TRY IT »
Search the material for the string "parts" and copy each line where it occurs.
====== RECORDS SHOWN
/-- A command context (Table 4.4) in a state other than FREE. -/
structure Ctx where
  sqe      : Sqe
  state    : CtxState
  bmeStall : Bool
  fua      : Bool
  caught   : Bool
  cls      : SvcClass
  admin    : Bool
  sqid     : Nat
  slice    : Nat
  fn       : Nat
  dsn      : Nat
  /-- The chain at BUF_HEAD. -/
  bufs     : List (BitVec 24)
  bytesDone : Nat
  arrival  : Dword
  mediaPend : Nat
  /-- Status (SCT × 256 + SC) and DW0 under construction. -/
  status   : Nat
  result   : Word
  /-- Bytes the transfer moves, and bytes of host data received so far, little-endian from offset 0. -/
  bytes    : Nat
  dataIn   : Nat
  /-- The outcome of the protection checks that the write will have (Table 4.6). -/
  pi       : PiCheck
  /-- Slots the command covers. -/
  work     : List SlotWork
  /-- LBA ranges of Write Zeroes or Dataset Management: first LBA, LBAs. -/
  ranges   : List (Nat × Nat)
  /-- Writes a Flush covers that are not yet on NAND: contexts or DSNs (R118). -/
  waits    : List Nat
  /-- Uses the reserved admin context of its function (R96). -/
  reserved : Bool
  /-- Protected-mode posting decided at the sequence point (R108). -/
  prot     : Bool
  /-- Order of the fetch, device-wide (R142, R118). -/
  fetchOrd : Nat
  /-- The command has been taken up and waits: an Asynchronous Event Request for its event, a Set Features for its power state, a queue deletion, a Flush, an activation. -/
  accepted : Bool
  /-- The transfer's parts in host memory as far as they are known, in order: address (none: a Bit Bucket) and bytes; and what of the pointer list is still to be read. -/
  parts    : List (Option Nat × Nat)
  list     : Option PtrList
  /-- Host pages for which a Translation Completion granted no access: the requests that wait for them go untranslated (R77). -/
  untrans  : List Nat
  /-- The Gallery window whose unit or read this is, if any, and the first byte of a read in it (R167, R170). -/
  win      : Option (Nat × Nat)
  /-- Gallery reads: bytes still in a window's staging as the read came, by slot number: data and the 64 B pieces it covers (R170). -/
  overlay  : List (Nat × SlotData × BitVec 64)
deriving DecidableEq, Repr, Inhabited

/-- A submission queue. Keyed by I/O SQ number, or by 4,096 + function for an admin SQ (the SQID coding of Table 4.4). -/
structure Sq where
  fn    : Nat
  slice : Nat
  cq    : Nat
  size  : Nat
  /-- Host address of the queue's first entry. -/
  base  : Nat
  /-- Class by QPRIO; none: the class in DEFAULT_CLASS (R100). -/
  prio  : Option SvcClass
  head  : Nat
  tail  : Nat
  /-- ARRIVAL_TICK of each entry between head and tail, oldest first. -/
  arrivals : List Dword
  /-- Where the queue lies in the function's Controller Memory Buffer, if it lies there. -/
  cmb   : Option Nat
  /-- The page of the next fetch goes untranslated (R77). -/
  untrans : Bool
  /-- A QSTATE write has placed the queue before its first fetch (R154). -/
  placed : Bool
  /-- An entry has been fetched since the queue was created (R154). -/
  fetched : Bool
  /-- The oldest entry is promoted one class (R101); it takes the next turn ahead of the weights. -/
  promoted : Bool
  urgentTurn : Bool
  /-- Fetch stopped: deletion waits (R528). -/
  deleting : Bool
deriving DecidableEq, Repr, Inhabited

/-- A completion queue, keyed as submission queues are. -/
structure Cq where
  fn    : Nat
  slice : Nat
  size  : Nat
  /-- Host address of the queue's first entry. -/
  base  : Nat
  head  : Nat
  tail  : Nat
  phase : Bool
  /-- The page of the next entry goes untranslated (R77). -/
  untrans : Bool
  vec   : Nat
  ien   : Bool
  /-- Entries not yet signalled under Interrupt Coalescing, and the tick of the oldest. -/
  unsignalled : Nat
  since : Option Dword
deriving DecidableEq, Repr, Inhabited

/-- An asynchronous event: type, information, log page. -/
structure AsyncEvent where
  ty   : Nat
  info : Nat
  lid  : Nat
deriving DecidableEq, Repr, Inhabited

/-- Power Management, Arbitration and the other features of one controller, and its CC and CSTS fields. -/
structure Controller where
  en    : Bool
  crime : Bool
  wrr   : Bool
  shn   : Nat
  rdy   : Bool
  shst  : Nat
  pp    : Bool
  /-- Arbitration (R99): burst as log2 (7: no limit), low, medium and high weights (0's based). -/
  burst : Nat
  lpw   : Nat
  mpw   : Nat
  hpw   : Nat
  /-- Interrupt Coalescing: threshold (0's based) and time in 100 µs. -/
  coalThr  : Nat
  coalTime : Nat
  /-- Asynchronous Event Configuration: critical warnings and notices. -/
  aenCfg : Word
  /-- Events not yet given to a request, oldest first, and the types masked until their log is read. -/
  events : List AsyncEvent
  masked : List Nat
  /-- Number of errors logged for the Error Information page. -/
  errors : Nat
  /-- CC.MPS; AQA, ASQ and ACQ as host software wrote them. -/
  mps    : Nat
  aqa    : Word
  asq    : Dword
  acq    : Dword
  /-- Autonomous Power State Transition: its enable, and of each power state the target and the idle time in ms. -/
  apste  : Bool
  apst   : List (Nat × Nat)
  /-- The Changed Namespace List. -/
  changed : List Nat
deriving DecidableEq, Repr, Inhabited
============
WRITTEN SOLUTION »
  /-- The transfer's parts in host memory as far as they are known, in order: address (none: a Bit Bucket) and bytes; and what of the pointer list is still to be read. -/
  parts    : List (Option Nat × Nat)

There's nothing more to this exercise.